##### GIVEN DATA

/-- A queue that stops with no failed packet: fetching stops, unstarted packets are read again after RESUME; the running
period of a periodic queue is given up without a record, since its list ends neither complete nor dropped (R227, R249,
DESIGN CHOICE, log 83). One that a failed packet is stopping stays to that (R252). -/
def State.bareStop (s : State) (q : Nat) : State :=
  let x := s.queue q
  if x.st = .running && !x.halt then
    (s.endWaits q).setQueue q
      { x with st := .stopped, packets := x.packets.filter (fun p => p.2.st != .decoded), active := false, dropped := false,
               reserved := if x.periodic && x.active && x.prec then x.reserved - 1 else x.reserved }
  else s

/-- Raise the queue's vector. -/
def State.raiseQueue (s : State) (q : Nat) : State := s.raise (s.fnOf (s.qPart q)) (s.queue q).vector

/-- Write a completion record at the completion count: bytes 16 to 31, then bytes 0 to 15, then the queue's vector where
the record raises it (R250). A record whose write fails translation is lost and stops the queue (R249). -/
def State.cqWrite (s : State) (q : Nat) (r : CRec) (irq : Bool) : State :=
  let x := s.queue q
  let p := s.qPart q
  let phase := 1 - x.ccount / 2 ^ x.cqLog % 2
  let bytes := layout 32 [(0, 4, r.index), (4, 4, r.tag), (8, 1, r.status), (9, 1, r.opcode), (10, 1, r.flags + phase),
    (12, 4, r.count), (16, 8, r.start), (24, 8, s.time)]
  let va := x.cqBase + 32 * (x.ccount % 2 ^ x.cqLog)
  let t := s.tlbUse starterTlb p va
  let low (t : State) : State ⊕ Nat :=
    match t.writePart 20 p x.context (va + 16) (bytes.drop 16) with
    | .inl t => t.writePart 20 p x.context va (bytes.take 16)
    | .inr r => .inr r
  match low t with
  | .inl t =>
    let t := t.setQueue q { t.queue q with ccount := (x.ccount + 1) % 2 ^ 32 }
    if irq then t.raiseQueue q else t
  | .inr reason =>
    let t := t.countPf p
    let t := if x.cqLost then t else t.partRec p 0x12 [q, va, reason, r.index]
    (t.setQueue q { t.queue q with cqLost := true }).bareStop q

/-- A record in completion order: written at once where the queue has room and owes no earlier one, else owed until the
consumed count moves. Only a packet that never started has no entry reserved; that its record then waits for room is the
model's (DESIGN CHOICE, log 83). -/
def State.cqPut (s : State) (q : Nat) (r : CRec) (irq : Bool) : State :=
  let x := s.queue q
  if x.owed.isEmpty && x.room then s.cqWrite q r irq else s.setQueue q { x with owed := x.owed ++ [(r, irq)] }

/-- Write the records owed, as far as there is room. Fuel: their number. -/
def State.cqFlush (s : State) (q : Nat) : Nat → State
  | 0 => s
  | n + 1 =>
    let x := s.queue q
    match x.owed with
    | [] => s
    | (r, irq) :: rest => if x.room then ((s.setQueue q { x with owed := rest }).cqWrite q r irq).cqFlush q n else s

/-- The per-command record of a packet that the Starter, a DMA engine or the Cartal side reports; launches that ran
have written theirs. -/
def State.packetRec (s : State) (q n st : Nat) (x : Queue) (p : Packet) : State :=
  let base : FaultRec := { kind := 1, status := st, source := 4, part := s.qPart q, ptag := pTag p.raw, queue := q,
                           ctx := x.context, body := [] }
  let op := pOpcode p.raw
  let ran := p.st = .started
  if ran && (op = 0x10 || op = 0x11) then s
  else if ran && (op = 0x20 || op = 0x21) then
    s.faultRec { base with source := 3, body := [(24, 1, p.dma), (25, 1, p.reason), (32, 8, p.faultAddr), (40, 8, p.moved)] }
  else if ran && op = 0x50 && st = Stat.linkError then
    s.faultRec { base with source := 5, body := [(24, 1, p.reason), (25, 1, mDest p.raw), (26, 2, mHandle p.raw),
                                                 (28, 4, (p.msg.map Prod.snd).getD 0), (32, 8, p.moved % 2 ^ 40)] }
  else
    s.faultRec { base with body := [(24, 4, x.index n), (28, 1, op), (29, 1, p.reason), (32, 8, p.faultAddr)] }

/-! ### Completing a packet -/

/-- Take completed packets off the head of a ring. Fuel: the number of packets. -/
def Queue.advance (q : Queue) : Nat → Queue
  | 0 => q
  | n + 1 =>
    if q.periodic || q.halt then q
    else match q.packets.look q.head with
      | some p =>
        if p.st.over then
          let h := (q.head + 1) % 2 ^ 32
          let x := { q with head := h, packets := Tab.del q.packets q.head }
          let live (t : Nat × Nat) : Bool := 0 < (t.1 + 2 ^ 32 - h) % 2 ^ 32 && (t.1 + 2 ^ 32 - h) % 2 ^ 32 ≤ 2 ^ q.ringLog
          ({ x with stamps := q.stamps.filter live } : Queue).advance n
        else q
      | none => q

/-- Start and deadline of period `k`. -/
def Queue.startOf (q : Queue) (k : Nat) : Nat := q.start + k * q.periodNs
def Queue.deadlineOf (q : Queue) (k : Nat) : Nat := q.startOf k + q.deadlineNs

/-- A queue whose started packets have all completed after a stopping status: HEAD at the earliest that completed with
a status other than OK or DROPPED_LATE, then STOPPED (R252); a DRAINING queue becomes DISABLED, its request detached
(R226). -/
def State.quiesce (s : State) (q : Nat) : State :=
  let x := s.queue q
  if x.inFlight ≠ 0 then s
  else if x.st = .draining then
    if (s.ctx x.context).st = .aborting then s
    else (s.detach q false true).setQueue q
      { (s.detach q false true).queue q with st := .disabled, packets := [], halt := false, active := false }
  else if x.halt then
    let bad (p : Nat × Packet) : Bool := p.2.st = .failed && p.2.status != Stat.droppedLate
    let head := ((x.inOrder.find? bad).map Prod.fst).getD x.head
    if x.periodic then
      let period : CRec := { index := x.period % 2 ^ 32, tag := 0, status := Stat.discarded, opcode := 0, flags := 2,
                             count := x.okCount, start := x.startOf x.period }
      let s := s.setQueue q { x with st := .stopped, halt := false, packets := [], active := false, dropped := false,
                                     reserved := if x.prec then x.reserved - 1 else x.reserved }
      if x.prec then s.cqPut q period true else s
    else s.setQueue q { x with st := .stopped, halt := false, packets := [], head := head }
  else s

/-- A period ends when every packet of its list has completed or been skipped (R244). Its record's START is S_k
(DEDUCED, log 67: R248 gives START of a packet, and the period starts at S_k). -/
def State.periodCheck (s : State) (q : Nat) : State :=
  let x := s.queue q
  if x.periodic && x.active && x.st = .running && !x.halt && x.packets.length = x.list.2 &&
      x.packets.all (fun p => p.2.st.over) then
    let st := if x.dropped then Stat.droppedLate else x.pstatus
    let r : CRec := { index := x.period % 2 ^ 32, tag := 0, status := st, opcode := 0, flags := 2, count := x.okCount,
                      start := x.startOf x.period }
    let s := s.setQueue q { x with active := false, packets := [], dropped := false, opened := [], skipOwner := none,
                                   skipped := 0, reserved := if x.prec then x.reserved - 1 else x.reserved }
    if x.prec then s.cqPut q r (st ≠ Stat.ok) else s
  else s

/-- Whether a CLOSE_REQUEST ends the queue's skip mode: it follows the dropped packet (R246). -/
def Queue.endsSkip (x : Queue) (n : Nat) : Bool :=
  x.skip && (match x.skipOwner with | some m => x.place m < x.place n | none => true)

##########

TASK DETAILS
Read through the entries and copy every line that includes "cqLost".

REPLY TO THE EXERCISE
    let t := if x.cqLost then t else t.partRec p 0x12 [q, va, reason, r.index]
    (t.setQueue q { t.queue q with cqLost := true }).bareStop q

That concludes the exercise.